Amid participants, the researchers found synchronization in several key brain areas, and similar brain activity patterns in dissimilar people who listen to the same music. This suggests that the participants not only perceive the music the same way, but, despite whatever personal differences they brought to the table, there's a level on which they share a mutual experience.
Brain regions involved in motion, attending, planning and memory consistently showed activation when participants listened to music -- these are structures that don't accept to do with auditory processing itself. This means that when we experience of music, a lot of other things are going on beyond merely processing sound, Abrams said.
1 resulting theory is that these brain areas are involved in holding particular parts of a song, such every bit the melody, in the listen while the residue of the slice of music plays on, Abrams said.
The results likewise reflect the power of music to unite people, Levitin said.
"It'south non our natural tendency to thrust ourselves into a oversupply of xx,000 people, but for a Muse concert or a Radiohead concert we'll practise it," Levitin said. "There'southward this unifying force that comes from the music, and we don't go that from other things."
Further research might compare how individuals with healthy brains differ in their musical listening compared to people with autism or other brain disorders, Abrams said.
"The methods that we've used can be applied to empathize how the brain tracks auditory data over time," Abrams said.
What's adjacent
The side by side borderland in the neuroscience of music is to look more carefully at which chemicals in the brain are involved in music listening and performing, Levitin said, and in which parts of the brain are they active.
Any given neurochemical can take different part depending on its surface area of the brain, he said.

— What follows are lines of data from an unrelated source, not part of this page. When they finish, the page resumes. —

-- ==== Sys2Proof/Machine/JControl.lean ====
section
/-!
DEFINITION. Junction engine commands of classes C, X and M (Table 10.5): runs, branches, waits, scalars, loads, stores,
DMA and fences. Each is the next instruction of the run in a slot; an instruction whose operands are not ready waits, and
its command changes nothing (R248).
-/

namespace Sys2Proof.Machine

/-- RUN_BEGIN (R247, R249, R264). -/
def execRunBegin (engine : Fin 64) (s : State) : Out := .next (runBegin engine.val s)

/-- NOP (Table 10.6). -/
def execNop (engine : Fin 64) (slot : Fin 16) (s : State) : Out :=
  .next (instr engine.val slot.val 0x00 (fun _ r s => putRun engine.val r.next s) s)

/-- A run that HALTs: its slot is free, and a register-started run leaves its results and completes later (R265). -/
def haltRun (e : Nat) (r : Run) (s : State) : State :=
  match r.origin with
  | .register =>
    let b := jBase e
    let s := (List.range 4).foldl (fun s i => s.setReg (b + 0x50 + 8 * i) (r.sreg i)) s
    let s := (runStatus e 2 r.flags.toNat 0 0 s).setReg (b + 0x28) (r.first.setWidth 64)
    (endRun e r.slot s).modEngine e (fun x => { x with doneWait := true })
  | _ => endRun e r.slot s

/-- HALT (R260): it waits for the run's DMAs, and is not issued until then, so that the watchdog can still end the run (R258); a
reduction run must have answered its last sum. (DESIGN CHOICE, notes/assumptions/80.md) -/
def haltBody (e : Nat) (_ : W64) (r : Run) (s : State) : State :=
  let reduces := match r.origin with | .reduction _ _ _ => true | _ => false
  if reduces && (!r.unans.isEmpty || !r.last) then progExc e 6 r s
  else if !r.dmas.isEmpty then s
  else haltRun e r s

/-- HALT. -/
def execHalt (engine : Fin 64) (slot : Fin 16) (s : State) : Out :=
  .next (instr engine.val slot.val 0x01 (haltBody engine.val) s)

/-- JMP. -/
def execJmp (engine : Fin 64) (slot : Fin 16) (s : State) : Out :=
  .next (instr engine.val slot.val 0x02 (fun w r s => branch engine.val w r r s) s)

/-- The condition of a BR on the value tested (R252). -/
def brTaken (w v : W64) : Bool :=
  let b := bit v.toNat (bits (iImm w) 18 13)
  if iMod w = 0 then !b else if iMod w = 1 then b else if iMod w = 2 then v == 0 else v != 0

/-- BR. -/
def brBody (e : Nat) (w : W64) (r : Run) (s : State) : State :=
  if brTaken w (r.sreg (iRa w)) then branch e w r r s else putRun e r.next s

/-- BR. -/
def execBr (engine : Fin 64) (slot : Fin 16) (s : State) : Out :=
  .next (instr engine.val slot.val 0x03 (brBody engine.val) s)

/-- LOOP: S := S − 1, and a branch when that is not 0. (DEDUCED, notes/assumptions/53.md) -/
def loopBody (e : Nat) (w : W64) (r : Run) (s : State) : State :=
  let v := r.sreg (iRa w) - 1
  let r' := r.setS (iRa w) v
  if v != 0 then branch e w r' r s else putRun e r'.next s

/-- LOOP. -/
def execLoop (engine : Fin 64) (slot : Fin 16) (s : State) : Out :=
  .next (instr engine.val slot.val 0x04 (loopBody engine.val) s)

/-- The milestone a WAITM or MADD names: of a number taken from S_a bits [15:0] (R253). (DESIGN CHOICE, notes/assumptions/80.md) -/
def iMilestone (w : W64) (r : Run) : Nat := if iM0 w then (r.sreg (iRa w)).toNat % 2 ^ 16 else bits (iImm w) 15 0

/-- WAITM: the wait goes to the milestone's home and the slot is suspended; a wait met on arrival is met at once (R304). -/
def waitmBody (e : Nat) (w : W64) (r : Run) (s : State) : State :=
  let m := iMilestone w r
  let thr := r.sreg (iRb w)
  let (bad, s) := msRead m s
  (putRun e { r with wait := some (m, thr), waitMet := !bad && decide (thr ≤ msValue s m) } (count 0x0C5 1 none none none s)).countReg 0x8080020 1

/-- WAITM. -/
def execWaitm (engine : Fin 64) (slot : Fin 16) (s : State) : Out :=
  .next (instr engine.val slot.val 0x05 (waitmBody engine.val) s)

/-- A slot whose wait has been met goes on (R305). -/
def waitmResume (e slot : Nat) (s : State) : State :=
  match findRun s e slot with
  | none => s
  | some r => if coreOn s && r.wait.isSome && r.waitMet then putRun e { r.next with wait := none, waitMet := false } s else s

/-- WAITM_RESUME. -/
def execWaitmResume (engine : Fin 64) (slot : Fin 16) (s : State) : Out :=
  .next (waitmResume engine.val slot.val s)

/-- A special register that SPR reads (Table 10.3); `aclk` are the ACLK edges so far. -/
def sprRead (e n aclk : Nat) (r : Run) : W64 :=
  match n with
  | 0 => BitVec.ofNat 64 r.vl
  | 1 => r.ebase.setWidth 64
  | 2 => r.flags.setWidth 64
  | 3 => r.first.setWidth 64
  | 4 => r.crc.setWidth 64
  | 5 => BitVec.ofNat 64 r.slot
  | 6 => BitVec.ofNat 64 e
  | 7 => BitVec.ofNat 64 r.pid
  | _ => BitVec.ofNat 64 (aclk - r.start)

/-- SPR: reads numbers 0 to 8, writes VL, EBASE and CRC. -/
def sprBody (e : Nat) (w : W64) (r : Run) (s : State) : State :=
  let n := bits (iImm w) 7 0
  let v := r.sreg (iRa w)
  if !iM0 w then
    if n > 8 then progExc e 1 r s
    else putRun e (r.setS (iRd w) (sprRead e n s.aclk r)).next s
  else if n = 0 then
    if v.toNat = 0 ∨ 512 < v.toNat then progExc e 10 r s else putRun e { r with vl := v.toNat }.next s
  else if n = 1 then putRun e { r with ebase := v.setWidth 32 }.next s
  else if n = 4 then putRun e { r with crc := v.setWidth 32 }.next s
  else progExc e 1 r s

/-- SPR. -/
def execSpr (engine : Fin 64) (slot : Fin 16) (s : State) : Out :=
  .next (instr engine.val slot.val 0x06 (sprBody engine.val) s)

/-- MOVI. -/
def moviBody (e : Nat) (w : W64) (r : Run) (s : State) : State :=
  let v := if iM0 w then BitVec.ofNat 64 ((r.sreg (iRd w)).toNat % 2 ^ 32 + iImm w * 2 ^ 32) else BitVec.ofNat 64 (iImm w)
  putRun e (r.setS (iRd w) v).next s

/-- MOVI. -/
def execMovi (engine : Fin 64) (slot : Fin 16) (s : State) : Out :=
  .next (instr engine.val slot.val 0x10 (moviBody engine.val) s)

/-- The operations of SALU and SALUI (R252). -/
def salu (op : Nat) (a b : W64) : W64 :=
  match op with
  | 0 => a + b
  | 1 => a - b
  | 2 => a &&& b
  | 3 => a ||| b
  | 4 => a ^^^ b
  | 5 => a <<< (b.toNat % 64)
  | 6 => a >>> (b.toNat % 64)
  | 7 => a * b
  | 8 => if a ≤ b then a else b
  | _ => if a ≤ b then b else a

/-- SALU. -/
def execSalu (engine : Fin 64) (slot : Fin 16) (s : State) : Out :=
  .next (instr engine.val slot.val 0x11 (fun w r s =>
    putRun engine.val (r.setS (iRd w) (salu (iMod w) (r.sreg (iRa w)) (r.sreg (iRb w)))).next s) s)

/-- SALUI; IMM is zero-extended. -/
def execSalui (engine : Fin 64) (slot : Fin 16) (s : State) : Out :=
  .next (instr engine.val slot.val 0x12 (fun w r s =>
    putRun engine.val (r.setS (iRd w) (salu (iMod w) (r.sreg (iRa w)) (BitVec.ofNat 64 (iImm w)))).next s) s)

/-- The exception an access of `n` bytes at `a` raises before it is performed, 0 for none: ADDR 3, ALIGN 4 (R250).
(DEDUCED, notes/assumptions/51.md) -/
def accessExc (a n align : Nat) : Nat :=
  if eaSpace a n = .bad then 3 else if a % align ≠ 0 then 4 else 0

/-- An element widened for a scalar register, with its flags (Table 10.6, LDS). -/
def scalarLoad (fmt x : Nat) : W64 × Fl :=
  if fmtFloat fmt then
    let (v, f) := fmtWiden fmt x
    (v.setWidth 64, f)
  else (BitVec.ofInt 64 (intVal fmt x), 0)

/-- LDS: FRESH is MOD[0], RAW is MOD[1]. -/
def ldsBody (e : Nat) (w : W64) (r : Run) (s : State) : State :=
  let a := ea w r
  let n := if iM1 w then 8 else fmtSize (iFmt w)
  let x := accessExc a n n
  if x ≠ 0 then progExc e x r s
  else if storeWait s a then s
  else match engRead e (iM0 w) (eaSpace a n) n (issueM e s) with
    | (none, s) => progExc e 5 r s
    | (some bs, s) =>
      if iM1 w then putRun e (r.setS (iRd w) (BitVec.ofNat 64 (leNat bs))).next s
      else
        let (v, f) := scalarLoad (iFmt w) (leNat bs)
        putRun e (r.setS (iRd w) v).next (engFlags e [f] s)

/-- LDS. -/
def execLds (engine : Fin 64) (slot : Fin 16) (s : State) : Out :=
  .next (instr engine.val slot.val 0x13 (ldsBody engine.val) s)

/-- LDV and LDV.F: VL elements, widened. -/
def ldvBody (fresh : Bool) (e : Nat) (w : W64) (r : Run) (s : State) : State :=
  let a := ea w r
  let n := r.vl * fmtSize (iFmt w)
  let x := accessExc a n 16
  if x ≠ 0 then progExc e x r s
  else if storeWait s a then s
  else match engRead e fresh (eaSpace a n) n (issueM e s) with
    | (none, s) => progExc e 5 r s
    | (some bs, s) =>
      let vs := (elemsOf (iFmt w) bs).map (fmtWiden (iFmt w))
      putRun e (r.setA (iRd w) (writeLanes (r.acc (iRd w)) (kindLoad (iFmt w)) 0xFF vs)).next (engFlags e (vs.map Prod.snd) s)

/-- LDV, through the tile cache. -/
def execLdv (engine : Fin 64) (slot : Fin 16) (s : State) : Out :=
  .next (instr engine.val slot.val 0x20 (ldvBody false engine.val) s)

/-- LDV.F, fresh from the store. -/
def execLdvF (engine : Fin 64) (slot : Fin 16) (s : State) : Out :=
  .next (instr engine.val slot.val 0x21 (ldvBody true engine.val) s)

/-- STV: VL lanes converted and written; the lane flags written out are the register's and the conversion's. -/
def stvBody (e : Nat) (w : W64) (r : Run) (s : State) : State :=
  let fmt := iFmt w
  let src := r.acc (iRb w)
  let a := ea w r
  let n := r.vl * fmtSize fmt
  let x := if !kindOk fmt src then 2 else accessExc a n 16
  if x ≠ 0 then progExc e x r s
  else if storeWait s a then s
  else
    let vs := (List.range r.vl).map (fun i => (src.lane i, fmtNarrow fmt r.convInf (src.lane i).1))
    let s := engFlags e (vs.map (fun v => v.2.2)) (issueM e s)
    let s := engWrite e (eaSpace a n) (vs.flatMap (fun v => leBytes (fmtSize fmt) v.2.1)) s
    putRun e (noteOut r (vs.map (fun v => v.1.2 ||| v.2.2))).next s

/-- STV. -/
def execStv (engine : Fin 64) (slot : Fin 16) (s : State) : Out :=
  .next (instr engine.val slot.val 0x22 (stvBody engine.val) s)

/-- One end of a DMA lies in the store and the other in local space (Table 10.8). -/
def dmaPair (a b : Space) : Bool :=
  match a, b with
  | .store _, .loc _ => true
  | .loc _, .store _ => true
  | _, _ => false

/-- DMA: the copy is performed in issue order (R256) and stays uncompleted until DMA_COMPLETE; a ninth waits (R255).
(DESIGN CHOICE, notes/assumptions/52.md) -/
def dmaBody (e : Nat) (w : W64) (r : Run) (s : State) : State :=
  let src := (r.sreg (iRa w)).toNat
  let dst := (r.sreg (iRb w)).toNat
  let n := (r.sreg (iRc w)).toNat
  let x := if n = 0 ∨ 1048576 < n ∨ n % 16 ≠ 0 then 10
    else if !dmaPair (eaSpace src n) (eaSpace dst n) then 3
    else if src % 16 ≠ 0 ∨ dst % 16 ≠ 0 then 4 else 0
  if x ≠ 0 then progExc e x r s
  else if 8 ≤ r.dmas.length || s.wiping then s
  else match engRead e true (eaSpace src n) n (issueM e s) with
    | (none, s) => progExc e 5 r s
    | (some bs, s) =>
      putRun e { r with dmas := r.dmas ++ [(⟨src, dst, n⟩ : DmaJob)] }.next (engWrite e (eaSpace dst n) bs s)

/-- DMA. -/
def execDma (engine : Fin 64) (slot : Fin 16) (s : State) : Out :=
  .next (instr engine.val slot.val 0x23 (dmaBody engine.val) s)

/-- The oldest uncompleted DMA of a run completes (R255). -/
def dmaComplete (e slot : Nat) (s : State) : State :=
  match findRun s e slot with
  | none => s
  | some r => if coreOn s then putRun e { r with dmas := r.dmas.drop 1 } s else s

/-- DMA_COMPLETE. -/
def execDmaComplete (engine : Fin 64) (slot : Fin 16) (s : State) : Out :=
  .next (dmaComplete engine.val slot.val s)

/-- DWAIT n. -/
def dwaitBody (e : Nat) (w : W64) (r : Run) (s : State) : State :=
  if min 8 (bits (iImm w) 3 0) < r.dmas.length then s else putRun e r.next s

/-- DWAIT. -/
def execDwait (engine : Fin 64) (slot : Fin 16) (s : State) : Out :=
  .next (instr engine.val slot.val 0x24 (dwaitBody engine.val) s)

/-- FENCE.ACQ: after every earlier instruction, no tile-cache line is left (R254). -/
def fenceAcqBody (e : Nat) (_ : W64) (r : Run) (s : State) : State :=
  if !r.dmas.isEmpty then s
  else putRun e r.next ((count (0x206 + 8 * e) 1 none none none s).modEngine e (fun x => { x with tcache := [] }))

/-- FENCE.ACQ. -/
def execFenceAcq (engine : Fin 64) (slot : Fin 16) (s : State) : Out :=
  .next (instr engine.val slot.val 0x60 (fenceAcqBody engine.val) s)

/-- FENCE.REL (R295). -/
def fenceRelBody (e : Nat) (_ : W64) (r : Run) (s : State) : State :=
  if !r.dmas.isEmpty then s else putRun e r.next s

/-- FENCE.REL. -/
def execFenceRel (engine : Fin 64) (slot : Fin 16) (s : State) : Out :=
  .next (instr engine.val slot.val 0x61 (fenceRelBody engine.val) s)

/-- MADD: the addition at the milestone's home, after the run's writes (R291, Table 12.5). -/
def maddBody (e : Nat) (w : W64) (r : Run) (s : State) : State :=
  if !r.dmas.isEmpty then s
  else
    let m := iMilestone w r
    msuAdd m (r.sreg (iRb w)) (count 0x0C4 1 none none none (putRun e r.next s))

/-- MADD. -/
def execMadd (engine : Fin 64) (slot : Fin 16) (s : State) : Out :=
  .next (instr engine.val slot.val 0x62 (maddBody engine.val) s)

/-- VCRC: the lanes below VL, four bytes each, little-endian, continue the message whose CRC-32C is CRC. -/
def vcrcBody (e : Nat) (w : W64) (r : Run) (s : State) : State :=
  let bs := ((r.acc (iRa w)).lanes.take r.vl).flatMap (fun v => leBytes 4 v.toNat)
  putRun e { r with crc := crc32cRun (r.crc ^^^ 0xFFFFFFFF) bs ^^^ 0xFFFFFFFF }.next s

/-- VCRC. -/
def execVcrc (engine : Fin 64) (slot : Fin 16) (s : State) : Out :=
  .next (instr engine.val slot.val 0x70 (vcrcBody engine.val) s)

/-- RUN_DONE (R265). -/
def execRunDone (engine : Fin 64) (s : State) : Out := .next (runDone engine.val s)

/-- RUN_WATCHDOG (R258). -/
def execRunWatchdog (engine : Fin 64) (slot : Fin 16) (s : State) : Out :=
  .next (runWatchdog engine.val slot.val s)

/-- RUN_START: a write of J_RUN_CTRL with START = 1 (R265). -/
def execRunStart (engine : Fin 64) (value : W32) (s : State) : Out :=
  .next (let v := setBits value.toNat 8 8 1; onBus (jBase engine.val + 0x20) (BitVec.ofNat 64 v) (runCtrl engine.val v) s)

/-- PROGRAM_LOAD: a write of J_PCOMMIT with OP = LOAD (R263). -/
def execProgramLoad (engine : Fin 64) (pid : BitVec 8) (s : State) : Out :=
  .next (onBus (jBase engine.val + 0x18) (pid.setWidth 64) (pcommit engine.val (pid.setWidth 64)) s)

/-- PROGRAM_LOAD_END: the CRC check of a program load ends (R263). -/
def execProgramLoadEnd (engine : Fin 64) (s : State) : Out := .next (busReplay (programLoadEnd engine.val s))

/-- PROGRAM_UNLOAD: a write of J_PCOMMIT with OP = UNLOAD (R263). -/
def execProgramUnload (engine : Fin 64) (pid : BitVec 8) (s : State) : Out :=
  .next (onBus (jBase engine.val + 0x18) (pid.setWidth 64 + 256) (pcommit engine.val (pid.setWidth 64 + 256)) s)

/-- J_EXC_CLR (R172). -/
def execJExcClr (engine : Fin 64) (value : W32) (s : State) : Out :=
  .next (onBus (jBase engine.val + 0x3F18) (value.setWidth 64)
    (fun s => if present s engine.val then excClr (jBase engine.val + 0x3F00) value.toNat s else s) s)

/-- TSC_EXC_CLR (R172). -/
def execTscExcClr (value : W32) (s : State) : Out := .next (live (excClr 0x6000F00 value.toNat) s)

end Sys2Proof.Machine
end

For instance, dopamine helps increase attention in the frontal lobes, but in the limbic system it is associated with pleasance.
Past using music as a window into the function of a salubrious brain, researchers may gain insights into a slew of neurological and psychiatric problems, he said.
"Knowing meliorate how the encephalon is organized, how it functions, what chemic messengers are working and how they're working -- that will let u.s.a. to formulate treatments for people with encephalon injury, or to combat diseases or disorders or fifty-fifty psychiatric problems," Levitin said.